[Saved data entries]
--- --- ---

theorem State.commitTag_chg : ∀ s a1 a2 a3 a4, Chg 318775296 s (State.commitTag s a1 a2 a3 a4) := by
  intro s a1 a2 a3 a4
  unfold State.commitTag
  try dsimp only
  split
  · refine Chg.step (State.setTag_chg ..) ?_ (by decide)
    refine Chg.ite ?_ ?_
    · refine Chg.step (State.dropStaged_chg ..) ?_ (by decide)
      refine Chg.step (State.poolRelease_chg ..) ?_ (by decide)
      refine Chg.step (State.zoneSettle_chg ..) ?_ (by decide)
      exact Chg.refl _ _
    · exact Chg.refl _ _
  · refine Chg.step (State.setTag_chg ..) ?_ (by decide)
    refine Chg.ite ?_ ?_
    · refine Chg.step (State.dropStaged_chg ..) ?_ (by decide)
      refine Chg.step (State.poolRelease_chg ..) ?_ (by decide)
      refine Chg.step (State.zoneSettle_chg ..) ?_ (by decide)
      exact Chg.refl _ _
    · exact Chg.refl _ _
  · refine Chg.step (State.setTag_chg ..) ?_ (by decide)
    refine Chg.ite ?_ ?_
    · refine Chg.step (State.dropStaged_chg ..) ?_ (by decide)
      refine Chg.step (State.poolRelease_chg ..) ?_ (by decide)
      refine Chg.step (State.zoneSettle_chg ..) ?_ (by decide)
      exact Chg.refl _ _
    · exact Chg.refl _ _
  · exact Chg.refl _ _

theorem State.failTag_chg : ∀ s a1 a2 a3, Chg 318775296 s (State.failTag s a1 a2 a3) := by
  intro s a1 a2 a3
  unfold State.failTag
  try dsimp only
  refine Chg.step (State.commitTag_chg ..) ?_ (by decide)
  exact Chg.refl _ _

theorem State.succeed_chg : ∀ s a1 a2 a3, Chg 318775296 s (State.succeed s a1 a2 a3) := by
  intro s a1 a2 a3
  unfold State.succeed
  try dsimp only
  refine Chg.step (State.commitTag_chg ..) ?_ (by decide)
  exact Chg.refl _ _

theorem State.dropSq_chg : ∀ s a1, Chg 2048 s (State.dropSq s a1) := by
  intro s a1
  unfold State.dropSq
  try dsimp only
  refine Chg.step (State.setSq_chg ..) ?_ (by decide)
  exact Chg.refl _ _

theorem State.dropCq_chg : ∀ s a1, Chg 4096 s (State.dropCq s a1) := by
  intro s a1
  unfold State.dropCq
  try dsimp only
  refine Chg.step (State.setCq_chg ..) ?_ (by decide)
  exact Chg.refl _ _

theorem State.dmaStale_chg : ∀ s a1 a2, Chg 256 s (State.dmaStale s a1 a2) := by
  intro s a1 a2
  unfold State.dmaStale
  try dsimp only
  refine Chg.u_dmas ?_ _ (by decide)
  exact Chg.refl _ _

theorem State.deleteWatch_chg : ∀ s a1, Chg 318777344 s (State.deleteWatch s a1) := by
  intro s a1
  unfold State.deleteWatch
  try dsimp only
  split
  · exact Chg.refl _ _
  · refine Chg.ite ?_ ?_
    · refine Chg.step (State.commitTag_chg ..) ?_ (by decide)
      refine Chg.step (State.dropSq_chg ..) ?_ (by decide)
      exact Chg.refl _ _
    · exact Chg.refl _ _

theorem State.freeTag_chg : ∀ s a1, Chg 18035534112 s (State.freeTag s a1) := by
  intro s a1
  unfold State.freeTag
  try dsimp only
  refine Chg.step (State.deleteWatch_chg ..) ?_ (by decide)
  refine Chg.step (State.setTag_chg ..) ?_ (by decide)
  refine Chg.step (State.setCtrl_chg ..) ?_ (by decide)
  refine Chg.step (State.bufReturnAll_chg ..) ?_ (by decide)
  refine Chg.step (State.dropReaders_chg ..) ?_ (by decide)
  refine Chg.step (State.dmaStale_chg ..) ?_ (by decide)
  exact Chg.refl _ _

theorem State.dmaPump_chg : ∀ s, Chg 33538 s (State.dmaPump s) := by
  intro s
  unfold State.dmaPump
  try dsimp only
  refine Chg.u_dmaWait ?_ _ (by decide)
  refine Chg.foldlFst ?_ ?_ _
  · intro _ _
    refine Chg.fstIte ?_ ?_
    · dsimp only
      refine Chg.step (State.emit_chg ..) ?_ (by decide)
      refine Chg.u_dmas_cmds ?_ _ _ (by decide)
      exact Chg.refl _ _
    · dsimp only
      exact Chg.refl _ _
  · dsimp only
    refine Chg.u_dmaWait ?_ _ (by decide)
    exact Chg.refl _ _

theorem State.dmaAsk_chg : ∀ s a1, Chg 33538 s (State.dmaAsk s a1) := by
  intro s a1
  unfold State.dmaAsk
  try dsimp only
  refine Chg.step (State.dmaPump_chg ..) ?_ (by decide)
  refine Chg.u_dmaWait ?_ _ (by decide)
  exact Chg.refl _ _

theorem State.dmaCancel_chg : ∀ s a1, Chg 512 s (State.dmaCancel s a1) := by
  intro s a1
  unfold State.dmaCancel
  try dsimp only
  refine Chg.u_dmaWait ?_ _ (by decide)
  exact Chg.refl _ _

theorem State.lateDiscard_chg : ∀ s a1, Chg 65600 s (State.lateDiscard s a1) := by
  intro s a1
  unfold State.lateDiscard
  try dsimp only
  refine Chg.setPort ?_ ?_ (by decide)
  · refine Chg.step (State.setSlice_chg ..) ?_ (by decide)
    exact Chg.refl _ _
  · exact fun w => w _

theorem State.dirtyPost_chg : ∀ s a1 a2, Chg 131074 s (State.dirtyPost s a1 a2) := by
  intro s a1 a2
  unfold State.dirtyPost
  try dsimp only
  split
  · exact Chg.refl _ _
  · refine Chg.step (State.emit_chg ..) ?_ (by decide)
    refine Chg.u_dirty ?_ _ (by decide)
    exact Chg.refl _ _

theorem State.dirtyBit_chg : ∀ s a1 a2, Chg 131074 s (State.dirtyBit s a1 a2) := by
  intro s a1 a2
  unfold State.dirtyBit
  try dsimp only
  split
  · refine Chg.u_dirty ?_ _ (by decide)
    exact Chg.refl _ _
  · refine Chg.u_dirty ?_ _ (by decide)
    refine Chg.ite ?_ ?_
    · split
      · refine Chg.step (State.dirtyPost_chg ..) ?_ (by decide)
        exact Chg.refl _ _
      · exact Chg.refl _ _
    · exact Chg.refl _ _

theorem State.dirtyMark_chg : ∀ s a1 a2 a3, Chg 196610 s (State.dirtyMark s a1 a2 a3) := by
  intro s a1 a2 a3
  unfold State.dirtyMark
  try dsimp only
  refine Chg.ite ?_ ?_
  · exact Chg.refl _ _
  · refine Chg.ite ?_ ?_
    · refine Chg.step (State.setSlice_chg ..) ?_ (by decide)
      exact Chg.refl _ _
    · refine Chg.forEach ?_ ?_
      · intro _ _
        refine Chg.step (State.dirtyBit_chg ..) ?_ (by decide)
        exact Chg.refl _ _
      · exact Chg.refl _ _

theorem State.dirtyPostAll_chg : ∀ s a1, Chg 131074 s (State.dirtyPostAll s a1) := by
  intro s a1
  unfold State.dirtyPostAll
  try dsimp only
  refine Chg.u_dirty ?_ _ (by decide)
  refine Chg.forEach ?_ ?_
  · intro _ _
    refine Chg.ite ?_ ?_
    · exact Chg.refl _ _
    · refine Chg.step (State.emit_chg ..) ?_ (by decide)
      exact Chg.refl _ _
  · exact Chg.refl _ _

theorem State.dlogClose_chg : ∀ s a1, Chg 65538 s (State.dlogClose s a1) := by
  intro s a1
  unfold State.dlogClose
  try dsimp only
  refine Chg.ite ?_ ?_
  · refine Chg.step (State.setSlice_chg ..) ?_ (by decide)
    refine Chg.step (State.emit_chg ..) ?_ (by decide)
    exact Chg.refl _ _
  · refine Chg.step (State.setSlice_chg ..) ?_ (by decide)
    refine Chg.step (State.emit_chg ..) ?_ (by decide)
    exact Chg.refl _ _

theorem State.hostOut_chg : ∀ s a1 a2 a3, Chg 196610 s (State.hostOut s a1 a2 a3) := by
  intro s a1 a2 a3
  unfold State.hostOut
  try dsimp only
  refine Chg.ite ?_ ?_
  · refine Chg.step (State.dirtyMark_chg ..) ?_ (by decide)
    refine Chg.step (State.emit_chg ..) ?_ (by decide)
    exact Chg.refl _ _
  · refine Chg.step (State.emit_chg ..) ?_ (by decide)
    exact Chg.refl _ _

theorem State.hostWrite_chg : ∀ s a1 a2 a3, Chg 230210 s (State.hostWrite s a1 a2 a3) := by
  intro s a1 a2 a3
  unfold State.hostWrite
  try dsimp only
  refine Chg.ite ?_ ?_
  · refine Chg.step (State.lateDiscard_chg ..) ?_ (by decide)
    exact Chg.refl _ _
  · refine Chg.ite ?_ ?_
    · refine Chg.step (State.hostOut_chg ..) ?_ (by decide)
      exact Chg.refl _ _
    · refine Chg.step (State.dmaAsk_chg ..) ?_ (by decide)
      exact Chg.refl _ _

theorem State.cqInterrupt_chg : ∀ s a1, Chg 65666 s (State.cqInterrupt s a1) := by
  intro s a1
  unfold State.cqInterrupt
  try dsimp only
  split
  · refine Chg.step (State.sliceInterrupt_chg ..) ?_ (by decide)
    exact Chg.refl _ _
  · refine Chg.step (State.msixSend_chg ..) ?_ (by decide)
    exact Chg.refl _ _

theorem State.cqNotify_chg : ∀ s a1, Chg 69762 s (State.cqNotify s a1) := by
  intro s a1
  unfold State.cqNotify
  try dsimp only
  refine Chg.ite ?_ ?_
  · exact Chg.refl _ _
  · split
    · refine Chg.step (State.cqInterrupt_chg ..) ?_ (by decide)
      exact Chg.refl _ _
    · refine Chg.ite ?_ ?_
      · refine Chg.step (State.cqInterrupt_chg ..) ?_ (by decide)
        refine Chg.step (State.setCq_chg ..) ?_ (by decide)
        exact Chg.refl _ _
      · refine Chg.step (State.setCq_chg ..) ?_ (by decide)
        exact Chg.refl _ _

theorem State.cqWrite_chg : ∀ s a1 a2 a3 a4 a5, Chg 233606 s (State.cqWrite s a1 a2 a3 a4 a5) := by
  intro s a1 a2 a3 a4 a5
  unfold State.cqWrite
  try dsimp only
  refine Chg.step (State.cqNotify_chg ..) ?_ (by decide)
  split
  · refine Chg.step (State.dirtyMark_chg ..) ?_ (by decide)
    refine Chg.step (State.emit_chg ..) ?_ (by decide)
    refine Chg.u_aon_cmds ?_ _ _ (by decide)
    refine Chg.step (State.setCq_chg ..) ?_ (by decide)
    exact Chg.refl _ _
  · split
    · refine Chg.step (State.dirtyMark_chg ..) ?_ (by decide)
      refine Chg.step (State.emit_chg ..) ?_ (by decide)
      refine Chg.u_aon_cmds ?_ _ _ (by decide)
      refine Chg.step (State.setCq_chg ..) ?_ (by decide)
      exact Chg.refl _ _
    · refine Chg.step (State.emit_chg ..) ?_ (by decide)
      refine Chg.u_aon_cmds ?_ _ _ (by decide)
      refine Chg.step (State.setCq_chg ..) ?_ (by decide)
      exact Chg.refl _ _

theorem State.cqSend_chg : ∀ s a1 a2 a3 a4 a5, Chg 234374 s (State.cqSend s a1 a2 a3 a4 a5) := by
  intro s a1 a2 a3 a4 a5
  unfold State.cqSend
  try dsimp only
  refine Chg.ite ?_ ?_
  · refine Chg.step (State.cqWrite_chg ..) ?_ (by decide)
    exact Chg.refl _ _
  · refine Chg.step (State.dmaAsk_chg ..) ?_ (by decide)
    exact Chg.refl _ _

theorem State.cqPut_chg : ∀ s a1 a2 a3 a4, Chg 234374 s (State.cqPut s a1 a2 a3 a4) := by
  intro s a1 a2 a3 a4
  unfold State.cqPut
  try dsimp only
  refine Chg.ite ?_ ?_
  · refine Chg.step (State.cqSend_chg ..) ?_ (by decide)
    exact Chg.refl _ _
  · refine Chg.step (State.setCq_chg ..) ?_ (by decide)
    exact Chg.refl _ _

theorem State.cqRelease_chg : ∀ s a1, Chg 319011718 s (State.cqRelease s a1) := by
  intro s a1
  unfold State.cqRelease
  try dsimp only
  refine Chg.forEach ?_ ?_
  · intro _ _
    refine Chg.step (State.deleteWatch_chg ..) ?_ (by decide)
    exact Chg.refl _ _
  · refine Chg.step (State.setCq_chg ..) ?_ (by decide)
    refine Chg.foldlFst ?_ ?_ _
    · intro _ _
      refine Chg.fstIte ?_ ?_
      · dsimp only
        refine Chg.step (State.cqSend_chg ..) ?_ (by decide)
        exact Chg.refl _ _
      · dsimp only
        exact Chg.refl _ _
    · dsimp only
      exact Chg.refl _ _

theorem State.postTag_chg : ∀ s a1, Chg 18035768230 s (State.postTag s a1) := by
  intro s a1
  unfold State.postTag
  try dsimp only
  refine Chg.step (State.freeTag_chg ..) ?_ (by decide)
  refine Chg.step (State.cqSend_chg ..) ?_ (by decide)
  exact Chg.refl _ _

--- --- ---

Work to complete: Go through the records above and copy every line holding the word "dirtyPostAll".

Answer section:
theorem State.dirtyPostAll_chg : ∀ s a1, Chg 131074 s (State.dirtyPostAll s a1) := by
  unfold State.dirtyPostAll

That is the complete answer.